First published in The Times, Tuesday July 10 2018
Four Stars
At first glance, there appears to be a bulky, Oscar Wilde-shaped hole in Pitlochry Festival Theatre’s summer season programme. Lively, intelligent productions of the great aesthete’s masterpieces, from An Ideal Husband to The Importance of Being Earnest, all directed by Richard Baron, have been among the rural theatre’s more memorable outings in recent years.
Wilde’s celebrated comedies of manners may be absent from this year’s line-up, but the playwright’s spirit looms large in Baron’s assured production of Tom Stoppard’s Travesties. First performed in 1974, the “trivial comedy for serious people” has as one of its many component parts an amateur staging of Earnest directed by James Joyce while in exile in Zurich in 1917, and the action is scattered with allusions to that cornerstone of the comic repertoire.
Pic: Douglas McBride
As in Wilde’s play, a key plot point turns on a wilful misunderstanding over a character’s name. The manuscripts of two important 20th century literary works go missing in a manner reminiscent of Miss Prism’s racy three-volume novel in Earnest. Stoppard’s script, meanwhile, is rich in epithets so precise in their pastiche of Wildean bon mots that you may find yourself pondering over which are original to Stoppard and which Wilde himself in fact coined.

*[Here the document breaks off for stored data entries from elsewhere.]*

-- ==== Sys2Proof/Tests/Slice0.lean ====
section
/-! SUPPORT. Tests: words that the manual writes out, ill-formed instructions refused, single steps whose results the
manual gives, and states that meet the hypotheses of the statements. -/
namespace Sys2Proof.Tests
set_option Elab.async false
open Sys2Proof Sys2Proof.Machine

/-! ## Words of the manual decode to its instructions -/

/-- Scalar words (manual, after R143, and the program of R149). -/
theorem test_decode_scalar :
    decode 768 [0x0C142000] = .ok (.sadd { d := 4, a := 5, b := 6 }) 1
      ∧ decode 768 [0x12223C00] = .ok (.sdiv { d := 7, a := 8, b := 9, u := true }) 1
      ∧ decode 768 [0x87102400] = .ok (.sshl { d := 4, a := 4, b := 3, bi := true }) 1
      ∧ decode 768 [0xDA001004] = .ok (.smov { d := 2, b := 45, bi := true }) 1
      ∧ decode 768 [0x00001106, 0, 1] = .ok (.sli { d := 2, lit := some 0x100000000 }) 3
      ∧ decode 768 [0x06082500] = .ok (.srem { d := 4, a := 2, b := 3 }) 1 := by decide +kernel

/-- Branches and control words (after R134, R149 to R158, R166). -/
theorem test_decode_control :
    decode 768 [0x00140011, 0, 0x400] = .ok (.jmp { disp := 5, ext := true, g := ⟨1, false⟩ }) 3
      ∧ decode 768 [0x000C0710] = .ok (.call { disp := 3 }) 1
      ∧ decode 768 [0x00000214] = .ok (.ret {}) 1 ∧ decode 768 [0x00000314] = .ok (.exit {}) 1
      ∧ decode 768 [0x00000414] = .ok (.yield {}) 1 ∧ decode 768 [0x00000514] = .ok (.sleep {}) 1
      ∧ decode 768 [0x00000614] = .ok (.nop {}) 1 ∧ decode 768 [0x00000F14] = .ok (.elect { d := 1 }) 1
      ∧ decode 768 [0x0C142018] = .ok (.sleepto { d := 4, a := 5, b := 6 }) 1
      ∧ decode 768 [0x00102318] = .ok (.rdsr { d := 4, a := 4 }) 1
      ∧ decode 768 [0x02002B18] = .ok (.rdsrC { d := 5, b := 1 }) 1
      ∧ decode 768 [0x00004C18] = .ok (.rdclk { d := 9 }) 1
      ∧ decode 768 [0x0A000118] = .ok (.trap { b := 5 }) 1
      ∧ decode 768 [0x00000218] = .ok (.tret {}) 1 ∧ decode 768 [0x00000A18] = .ok (.tretSkip { d := 1 }) 1
      ∧ decode 768 [0x00001218] = .ok (.tretPass { d := 2 }) 1 := by decide +kernel

/-- Vector words (R175, R180 to R200, after R134). -/
theorem test_decode_vector :
    decode 768 [0x101C1230] = .ok (.vcmpN32 2 { d := 2, a := 7, b := 8 }) 1
      ∧ decode 768 [0x0C142040] = .ok (.vfaddF32 { d := 4, a := 5, b := 6 }) 1
      ∧ decode 768 [0x00000041, 0x406014C8, 0x00000C00] =
          .ok (.vfaddF32 { d := 200, a := 5, b := 6, ext := true, rm := 1, g := ⟨3, false⟩ }) 3
      ∧ decode 768 [0x101C924C] = .ok (.vfcmp 2 { d := 18, a := 7, b := 8 }) 1
      ∧ decode 768 [0x101E924C] = .illegal 5 ∧ decode 768 [0x00102950] = .ok (.vexp2 { d := 5, a := 4 }) 1
      ∧ decode 768 [0x02244958] = .ok (.vtag { d := 9, a := 9, b := 1 }) 1
      ∧ decode 768 [0x00009059, 0x00002004, 0] = .ok (.vcvt { d := 4, a := 8, ext := true, bf := 18 }) 3
      ∧ decode 768 [0x20183260] = .ok (.vxlaneBfly { d := 6, a := 6, b := 16 }) 1
      ∧ decode 768 [0x10081C60] = .ok (.vred { d := 3, a := 2, b := 8 }) 1
      ∧ decode 768 [0x28100064] = .ok (.vstatAcc { a := 4, b := 20 }) 1
      ∧ decode 768 [0x2C100864] = .ok (.vstatRd { d := 1, a := 4, b := 22 }) 1
      ∧ decode 768 [0x00201074] = .ok (.itset { d := 2, a := 8 }) 1
      ∧ decode 768 [0x00082974] = .ok (.itrd { d := 5, a := 2 }) 1
      ∧ decode 768 [0x00082079, 0x12C32064, 0] =
          .ok (.sweep 2 (.vfaddF32 { d := 100, a := 200, b := 300, ext := true })) 3 := by decide +kernel
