/-- The merge read's data reaches ATU or the merge of the write path (R90–R92): a poisoned line stores nothing; a failed
CAS writes nothing; else the merged line is encrypted. Answers the job to store, where there is one. -/
def State.mergeData (s : State) (j : WJob) (c : Line) (pois : Bool) : Option WJob × State :=
  if pois then (none, s.endJob j .poison 0)
  else match s.plain j.line c with
    | none => (none, s.endJob j .errDevice 0)
    | some l =>
      match j.merge l with
      | (none, old) => (none, s.endJob j .ok old)
      | (some n, old) =>
        match s.cipher j.line n with
        | some d => (some { j with final := some (d, false), old := old }, s)
        | none => (none, s.endJob j .errDevice 0)

/-- An access waits at the enqueue port, in arrival order; one that waits for the dirty budget is noted (R111). -/
def State.park (s : State) (a : Access) : State :=
  let s1 := match a with
    | .wr j _ _ => if s.marks j && !s.budgetOk (leafOfLine j.line) then s.noteBudgetHold else s
    | .rd _ _ _ _ _ => s
  s1.updAtu fun t => { t with parked := t.parked ++ [a] }

end Sys2Proof.Machine
end

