-- ==== Sys2Proof/Machine/Ecc.lean ====
section
/-! DEFINITION. ECC on a returning read: the outcome of the line code, its counters, marks and failing rows, the poison
write-back and the corrective write, and the delivery of the line (R246, R265–R281, R340). -/

namespace Sys2Proof.Machine

/-! ### Delivery -/

/-- A merge read's line reaches the merge of its access; the merged write is accepted or waits for room (R13, R90). -/
def State.finishMerge (s : State) (j : WJob) (c : Line) (pois : Bool) (level : Level) (reserved : Bool) : State :=
  match s.mergeData j c pois with
  | (none, t) => t
  | (some k, t) =>
    match k.final with
    | some (d, p) => if t.writeReady k reserved then t.storeJob k d p level reserved else t.park (.wr k level reserved)
    | none => t

/-- A line reaches the consumer of its read: ciphertext, decrypted on its way where it is not poisoned (R11, R65,
R274, R404). -/
def State.deliver (s : State) (dest : ReadDest) (line : Nat) (c : Line) (pois : Bool) (level : Level) (reserved : Bool) :
    State :=
  match dest with
  | .merge j => s.finishMerge j c pois level reserved
  | .drain i off => s.drainLine i off c pois
  | .sounding _ | .soundSpare => s
  | .copy => s.copyGot line c pois
  | .toTwin leaf off no => s.twinLine leaf off no (if pois then none else some c)
  | .host p t l r =>
    if pois then s.failRead dest line .poison
    else match s.plain line c with
      | some d => ((if r then s.endResv (.host p l) line else s).readerDone line).respond p t .ok 0 d
      | none => s.failRead dest line .errDevice
  | .pilot e n addr r =>
    if pois then s.failRead dest line .poison
    else match s.plain line c with
      | some d => ((if r then s.endResv (.engine e) line else s).readerDone line).loadAnswer e n addr (.line d)
      | none => s.failRead dest line .errDevice
  | .ring q k =>
    if pois then s.ringArrive q k (.bad .poison)
    else match s.plain line c with
      | some d => s.ringArrive q k (.line d)
      | none => s.ringArrive q k (.bad .errDevice)

/-! ### Writes of ECC -/

/-- The stored line a write of ECC found, with its poison: it is skipped once either has changed (R279, R287). -/
def State.unchanged (s : State) (line : Nat) (raw : Line) (pois : Bool) : Bool :=
  (s.writeEntry line).isNone && s.dramRead (s.locOf line) == (raw, pois)

/-- A write of ECC to a line: a corrective write of ciphertext or a poison write-back (R273, R279). `old` keeps the line
it replaces and `mask` bit 0 whether that line was stored as poisoned. -/
def eccJob (line : Nat) (d : Line) (pois : Bool) (raw : Line) (was : Bool) : WJob :=
  { who := .agent 0x09, line := line, kind := .full, mask := if was then 1 else 0, data := d, pois := pois
    final := some (d, pois), old := raw }

/-- A write of ECC is performed under the merge lock of its line, waits for it and for a move of its row, or is skipped
(R273, R279, R282). -/
def State.eccWrite (s : State) (j : WJob) : State :=
  match j.final with
  | none => s
  | some (d, p) =>
    if !s.unchanged j.line j.old (j.mask.getLsbD 0) then s
    else if s.atu.locks.contains j.line || s.rowHeld j.line || !s.writeReady j true then s.park (.wr j .normal true)
    else s.storeJob j d p .normal true

/-! ### Accounting -/

/-- Pool slot a Tier 0 line lies in (R282). -/
def State.poolSlotOf (s : State) (line : Nat) : Option Nat :=
  let m := s.map.act
  let first := m.poolLine 0 0
  if first ≤ line && decide (line < first + m.poolSlots * 128) && decide (0 < m.remapSize) then some ((line - first) / 128)
  else none

/-- The row a fault of a line makes failing (R282): the row its pool slot serves, where it lies in the pool. -/
def State.failingRow (s : State) (line : Nat) : Option Loc :=
  match s.poolSlotOf line with
  | some k => (s.ecc.remaps.find? fun r => r.slot == k).map fun r => r.row
  | none => some (rowKey (s.homeOf line))

/-- A failing row found on a line (R281). -/
def State.lineRowFails (s : State) (line : Nat) : State :=
  match s.failingRow line with
  | some r => s.rowFails r (lineAddr line)
  | none => s

/-- Key of a position counter (R270). -/
def posKey (l : Loc) (pos : Nat) : Nat := 40 * l.sub.val + 10 * l.cs + pos

/-- A position counter takes a correction; at MARK_THR the device is marked, or the rank of a marked chip select is
failing (R270), which with AUTO at 0 is reported once (R281). -/
def State.countPos (s : State) (l : Loc) (line pos : Nat) : State :=
  if s.map.act.width8 || s.markOf l == some pos then s
  else
    let k := posKey l pos
    let n := agetD s.ecc.posCount k 0 + 1
    let s1 := s.updEcc fun e => { e with posCount := aput e.posCount k n }
    let thr := orOne (s.fld 0x090000 16 8)
    if n < thr then s1
    else if (s.markOf l).isNone then s1.markDevice l.sub l.cs pos
    else if !s.autoSpare && n != thr then s1
    else s1.rankFails (l.sub.val / 2) l.rank (lineAddr line) { l with row := 0, col := 0 }

/-- A corrected line counts for its row; at ROW_CE the row is failing (R281). -/
def State.countRow (s : State) (l : Loc) (line : Nat) : State :=
  let k := rowKey l
  let n := ((s.ecc.rowCe.find? fun x => x.1 == k).map fun x => x.2).getD 0 + 1
  let s1 := s.updEcc fun e => { e with rowCe := (e.rowCe.filter fun x => x.1 != k) ++ [(k, n)] }
  if n = orOne (s.fld 0x090000 8 8) then s1.lineRowFails line else s1

/-- The accounts of a corrected line (R269, R270, R281). -/
def State.noteCe (s : State) (l : Loc) (line : Nat) (pos : List Nat) : State :=
  let s1 := (s.updEcc fun e => { e with ceCnt := satAdd e.ceCnt 1 }).event 0x090300 0
  let s2 := s1.count 5 0 l.sub 1
  let s3 := pos.foldl (fun t p => t.countPos l line p) s2
  if pos.all fun p => s.markOf l == some p then s3 else s3.countRow l line

/-- The accounts of an uncorrectable line and its poison write-back (R273, R281). -/
def State.noteUe (s : State) (l : Loc) (line : Nat) (raw : Line) (pois : Bool) (src : BitVec 16) : State :=
  let s1 := (s.updEcc fun e => { e with ueCnt := satAdd e.ueCnt 1 }).event 0x090300 1
  let s2 := (s1.count 5 1 l.sub 1).logE 0x0901 src (lineAddr line) (infoLoc l)
  (s2.eccWrite (eccJob line 0 true raw pois)).lineRowFails line

/-! ### The decode of one read -/

/-- ECC's outcome for a read of a stored line: the ciphertext it delivers, none where the line is poisoned, and the code
of SD_RES (R268–R281). `wb` allows the corrective write. -/
def State.eccRead (s : State) (l : Loc) (line : Nat) (raw : Line) (pois : Bool) (err : BitVec 640) (src : BitVec 16)
    (wb : Bool) : (Option Line × Nat) × State :=
  match decodeLine s.map.act.width8 raw pois err (s.markOf l) with
  | .clean d => ((some d, 0), s)
  | .corrected d pos =>
    let s1 := s.noteCe l line pos
    ((some d, 1), if wb then s1.eccWrite (eccJob line d false raw pois) else s1)
  | .poisoned => ((none, 3), s.count 5 2 l.sub 1)
  | .bad => ((none, 2), s.noteUe l line raw pois src)

/-- Whether a corrected read is written back (R279): a Sounding read always, a merge read never, any other under
DEMAND_WB. -/
def State.writesBack (s : State) : ReadDest → Bool
  | .sounding _ => true
  | .merge _ => false
  | _ => s.flag 0x090000 0

/-- The outcome of a Sounding read of a spare that serves no Tier 0 line (R278): it is counted and logged. -/
def State.soundSpare (s : State) (l : Loc) (raw : Line) (pois : Bool) (err : BitVec 640) : State :=
  match decodeLine s.map.act.width8 raw pois err (s.markOf l) with
  | .clean _ => s
  | .corrected _ _ => ((s.updEcc fun e => { e with ceCnt := satAdd e.ceCnt 1 }).event 0x090300 0).count 5 0 l.sub 1
  | .poisoned => s.count 5 2 l.sub 1
  | .bad =>
    (((s.updEcc fun e => { e with ueCnt := satAdd e.ueCnt 1 }).event 0x090300 1).count 5 1 l.sub 1).logE 0x0901 (srcInt 0x0A) 0
      (infoLoc l)

/-- Probes that are queued, offered or being read are given up: their reads go on as the walk's. -/
def State.dropProbe (s : State) : State :=
  let calm (e : REntry) : REntry := if e.dest = .sounding true then { e with dest := .sounding false } else e
  let one (q : SubState) : SubState := { q with
    offer := q.offer.filter fun e => e.dest != .sounding true
    rq := q.rq.map calm, bursts := q.bursts.map fun b => { b with entry := calm b.entry } }
  { s with subs := s.subs.map (fun x => (x.1, one x.2)), ecc := { s.ecc with probe := none } }

/-- What is being copied stops on PF_WARN (R287): the locks of migration pointers are released, the pointers stand, and a row
that was moving stays where it is. -/
def State.stopCopies (s : State) : State :=
  let held := s.ecc.copying.flatMap fun x => x.2
  let cmd := s.ecc.moves.any fun m => m.byCmd
  (s.updEcc fun e => { e with
    copies := [], copying := [], moves := [], cmdBusy := e.cmdBusy && !cmd, cmdRes := if cmd then 3 else e.cmdRes }).updAtu fun a =>
      { a with locks := a.locks.filter fun l => !held.contains l }

/-- No Sounding read is offered any more (R167). -/
def State.dropOffers (s : State) : State := { s with subs := s.subs.map fun x => (x.1, { x.2 with offer := none }) }

/-! ### Read tracking and the tweak units -/

/-- A PHY result register. -/
def State.phyReg (s : State) (off : Nat) : Word := agetD s.sgt.phy off 0

/-- A delay kept within a limit of its trained value (R246). -/
def clampDelay (trained lim v : Nat) : Nat := Nat.max (trained - lim) (Nat.min (trained + lim) v)

/-- A re-sight request (R248): it joins one of its rank that is queued or running. -/
def State.askResight (s : State) (sub : Sub) (cs : Nat) (rd wr due : Bool) (e : Option EngineNo) : State :=
  let mine (r : Resight) : Bool := r.sub == sub && r.cs == cs
  let s1 := if s.sgt.resights.any mine then
      s.updSgt fun g => { g with resights := mapIf g.resights mine fun r =>
        { r with rdTrack := r.rdTrack || rd, wrTrack := r.wrTrack || wr, due := r.due || due
                 engine := match r.engine with | some x => some x | none => e } }
    else s.updSgt fun g => { g with resights := g.resights ++
        [{ sub := sub, cs := cs, rdTrack := rd, wrTrack := wr, due := due, since := s.chron, engine := e, defer := orOne (s.fld 0x080008 16 8) }] }
  s1.eventIf due 0x080100 1

/-- A delay that follows another by no more than a number of steps. -/
def followDelay (old step v : Nat) : Nat := Nat.max (old - step) (Nat.min (old + step) v)

/-- DQS tracking on a read burst (R246): RXEN and RDC follow by at most 1/64 UI per µs since the last burst of the DQS, within
the limit of their trained values; one that reaches it asks for RD_TRACK. -/
def State.trackDqs (s : State) (l : Loc) (moved : List (Fin 10 × BitVec 10 × BitVec 10)) : State :=
  let page := 0x200000 + l.sub.val / 2 * 0x10000
  if !s.flag page 31 then s
  else
    let lim := s.fld 0x08000C 16 8
    let one (t : State) (m : Fin 10 × BitVec 10 × BitVec 10) : State :=
      let off := page + 0x400 + l.sub.val % 2 * 0x200 + l.cs * 0x80 + m.1.val * 4
      let base := agetD t.sgt.trained off 0
      let old := t.phyReg off
      let step := (t.chron - agetD t.sgt.trackedAt off 0) / 1000
      let rx := clampDelay (field base 10 10) lim (followDelay (field old 10 10) step m.2.1.toNat)
      let rc := clampDelay (field base 0 10) lim (followDelay (field old 0 10) step m.2.2.toNat)
      let at_lim (v b : Nat) : Bool := decide (b + lim ≤ v) || decide (v + lim ≤ b)
      let hit := at_lim rx (field base 10 10) || at_lim rc (field base 0 10)
      let w := (t.phyReg off &&& 0xFFF00000#32) ||| at_ rx 10 10 ||| at_ rc 0 10
      let t1 := t.updSgt fun g => { g with
        phy := aput g.phy off w, trackedAt := if w = old then g.trackedAt else aput g.trackedAt off t.chron }
      if hit then (t1.event (page + 0xF00) 3).askResight l.sub l.cs true false false none else t1
    moved.foldl one s

/-- A mismatch of a tweak unit (R340): the line is computed again; a second one within 1 s fails the unit. -/
def State.tweakMiss (s : State) (c : Sub) : State :=
  let last := aget s.cph.tweak c.val
  let s1 := s.updCph fun k => { k with tweak := aput k.tweak c.val s.chron }
  match last with
  | some t => if s.chron ≤ t + 1000000000 then ((s1.logE 0x0B01 (srcInt 0x0B) 0 c.val).event 0x0B0300 9).setCause 3 else s1
  | none => s1

/-! ### READ_DATA_RETURN -/

/-- A burst whose read is to be launched again is still awaited (R238). -/
def SubState.awaitsReplay (q : SubState) (b : Burst) : Bool :=
  q.replayPend.any fun x => x.op.isRd && x.loc == b.entry.loc

/-- READ_DATA_RETURN: the oldest burst of a subchannel returns (R199, R204, R268). -/
def State.dataReturn (s : State) (c : Sub) (r : ReadReturn) : State :=
  let q := s.sub c
  match q.bursts.find? fun b => !q.awaitsReplay b with
  | none => s
  | some b =>
    let s0 := s.setSub c { q with bursts := dropFirst q.bursts fun x => x == b }
    let ch : Fin 16 := Fin.ofNat 16 (c.val / 2)
    let s1 := ((s0.qThrough (.eccReturn ch) b.entry.line).trackDqs b.entry.loc r.moved).count 2
      (if b.discard then 1 else 2) c.val b.slots
    if b.discard then s1
    else
      let s1f := match r.coreFault with
        | some k => s1.coreFault k.val
        | none => s1
      let s2 := if r.tweakMiss then s1f.tweakMiss c else s1f
      let e := b.entry
      if e.dest = .soundSpare then s2.soundSpare e.loc b.line b.pois r.err
      else
        let x := s2.eccRead e.loc e.line b.line b.pois r.err (srcOf e.who) (s2.writesBack e.dest)
        match e.dest with
        | .sounding p => if p then x.2.probeResult x.1.2 else x.2
        | _ => x.2.deliver e.dest e.line (x.1.1.getD 0) x.1.1.isNone e.level e.reserved

end Sys2Proof.Machine
end

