-- ==== Sys2Proof/Machine/Board.lean ====
section
/-! DEFINITION. Pace monitors, DIMM temperatures, the block's reset input and the test access port (R30–R32, R216, R443,
R506–R514). -/

namespace Sys2Proof.Machine

/-! ### Pace -/

/-- PACE_SAMPLE (R30–R32): a monitor takes one more sample; PACE is the mean of its last 16, rounded down, and is compared
with LIMIT at a sample only. The command leaves the Chronometer where it is (DESIGN CHOICE, entry 66). -/
def State.paceSample (s : State) (m : Nat) (v : BitVec 12) : State :=
  let p := agetD s.tel.pace m {}
  let l := (p.samples ++ [v]).drop (p.samples.length + 1 - 16)
  let mean := if l.length < 16 then 0 else (l.map fun x => x.toNat).sum / 16
  let lim := s.fld 0x010820 0 12
  let cross := p.armed && decide (lim < mean) && s.flag 0x010820 12
  let q : Pace :=
    { samples := l, pace := BitVec.ofNat 12 mean, max := BitVec.ofNat 12 (Nat.max p.max.toNat mean)
      armed := if cross then false else p.armed || decide (mean + 16 < lim) }
  let s1 := s.updTel fun t => { t with pace := aput t.pace m q }
  if cross then s1.logE 0x0101 (srcInt 0x01) 0 (mean + m * 2 ^ 16) else s1

/-- TEL_PACE of a monitor (R30). -/
def State.paceWord (s : State) (m : Nat) : Word :=
  let p := agetD s.tel.pace m {}
  at_ p.max.toNat 16 12 ||| at_ p.pace.toNat 0 12

/-! ### Temperature -/

/-- The state with a channel's thermal state set. -/
def State.setTherm (s : State) (ch : Nat) (t : Thermal) : State := { s with thermal := aput s.thermal ch t }

/-- A poll that read every sensor of the channel (R216). -/
def State.goodReading (s : State) (ch : Nat) (v : Byte) : State :=
  let t := s.therm ch
  let t2x := s.fld 0x070004 16 8
  let crit := s.fld 0x070004 24 8
  let low := decide (v.toNat ≤ t2x - 2)
  let good := if low then t.good + 1 else 0
  let hot : Bool := if t2x < v.toNat then true else if !low then t.hot else if t.byFail then decide (good < 3) else false
  let above := decide (crit < v.toNat)
  let first := above && !t.overCrit
  let t1 : Thermal := { t with
      latest := v, max := if t.max.toNat < v.toNat then v else t.max, hot := hot
      overCrit := above || (t.overCrit && !decide (v.toNat ≤ crit - 2)), bad := 0, good := good
      byFail := t.byFail && hot }
  let s1 := s.setTherm ch t1
  let s2 := if first then (s1.logE 0x0701 (srcInt 0x07) 0 (v.toNat + ch * 2 ^ 32)).event 0x070300 5 else s1
  let s3 := if above && s.flag 0x000044 30 then s2.setCause 7 else s2
  s3.tempTrigger ch

/-- A poll in which a sensor could not be read (R216). -/
def State.badReading (s : State) (ch : Nat) : State :=
  let t := s.therm ch
  let n := t.bad + 1
  if n = 3 then
    ((s.setTherm ch { t with bad := n, good := 0, hot := true, byFail := true }).logE 0x0702 (srcInt 0x07) 0 (ch * 2 ^ 32)).event
      0x070300 6
  else s.setTherm ch { t with bad := Nat.min 3 n, good := 0 }

/-- Cause DIMM_HOT ends once every channel reads at or below TCRIT − 2 (R443). -/
def State.coolDown (s : State) : State :=
  let crit := s.fld 0x070004 24 8
  if s.cfg.drCause.getLsbD 7 && s.thermal.all fun x => decide (x.2.latest.toNat ≤ crit - 2) then
    (s.clearCause (BitVec.ofNat 10 128)).reeval
  else s

/-- THERMAL_POLL (R216, R228, R235): the sensors of a channel's DIMMs, POLL_MS after the last poll. It waits while a firmware
transaction is on the channel's bus. -/
def State.thermalPoll (s : State) (ch : Nat) (readings : List (Option Byte)) : State :=
  if s.sbOn ch then s
  else
    let s0 := s.until_ (s.pollAt ch)
    let s1 := (s0.setTherm ch { s0.therm ch with polled := s0.chron }).busUsed ch
    let s2 := if s.sgt.sbBusy && s.sbChannel == ch then s1.updSgt fun g => { g with sbAfterPoll := false, sbSince := s0.chron } else s1
    let vals := readings.filterMap fun x => x
    if readings.isEmpty || vals.length < readings.length then s2.badReading ch
    else (s2.goodReading ch (vals.foldl (fun m v => if m.toNat < v.toNat then v else m) 0)).coolDown

/-! ### Reset -/

/-- The block after its reset input went low (R440, R507): everything at its reset value; the queue of commands, the straps,
the modules in the DIMM slots, the free-value counter and the test access port are not the block's to lose. -/
def State.afterReset (s : State) (held : Bool) : State :=
  { State.reset with
    pending := s.pending, freeCtr := s.freeCtr
    cfg := { mode := .reset, resetHeld := held, enumIn := s.cfg.enumIn }
    sgt := { State.reset.sgt with hubs := s.sgt.hubs, asked := s.sgt.asked }
    pins := { s.pins with selftestDone := false, ptpEdgeAt := none } }

/-- RST_N_RELEASE (R506, R509): the straps are sampled. -/
def State.rstRelease (s : State) (edgeSync : BitVec 20) : State :=
  if s.cfg.resetHeld then { s with cfg := { s.cfg with resetHeld := false }, pins := { s.pins with edgeSync := edgeSync } } else s

/-! ### Test access -/

/-- The stages of a test chain as they are captured. -/
def chainBits (n : Nat) : List Bool := (List.range n).map Config.testChain

/-- A TAP instruction is selected, with what its register captures. -/
def State.tapSelect (s : State) (i : TapInstr) (data : List Bool) : State :=
  s.updPins fun p => { p with tap := i, tapData := data }

/-- IDCODE (R512), least significant bit first; bit 0 is 1. -/
def idcodeBits : List Bool := true :: (List.range 31).map fun k => Config.idcode.getLsbD (k + 1)

end Sys2Proof.Machine
end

Baron brings the required sense of barely controlled anarchy to Stoppard’s meticulous scheme. An elegant, multipurpose set, designed by Adrian Rees, forms the shape-shifting backdrop to a consummate eight-strong cast, led by Mark Elstob. The Pitlochry regular is every inch Stoppard’s Henry Carr, the everyman British diplomat who happens to be present in Zurich when revolutionary art in the form of Joyce (Alex Scott Fairley) and Tristan Tzara (Graham Mackay-Bruce), the founder of Dadaism, collides with revolutionary politics in the person of Lenin (Alan Steele). Elstob switches apparently effortlessly between the main action and an elderly version of his character, whose grasp of what really happened in 1917 is fragmented at best.
Pic: Douglas McBride
Just as Stoppard’s play overflows with literary allusions and ideas about the purpose of art, so the staging abounds with elaborate theatricality. Joyce recites an entire scene in limerick. There are snatches of Russian and one scene is conducted in the form of a lecture. Gwendolen (Camrie Palmer) and Cecily (Lucie-Mae Sumner) conduct their hilariously strained tea party to the strains of music hall piano thumping. The infuriatingly clever concoction is arguably the very definition of theatrical Marmite, but, whether in whole or in part, Baron and his cast succeeding in making light and entertaining work of Stoppard’s maddening mix.
How I wish I’d seen this!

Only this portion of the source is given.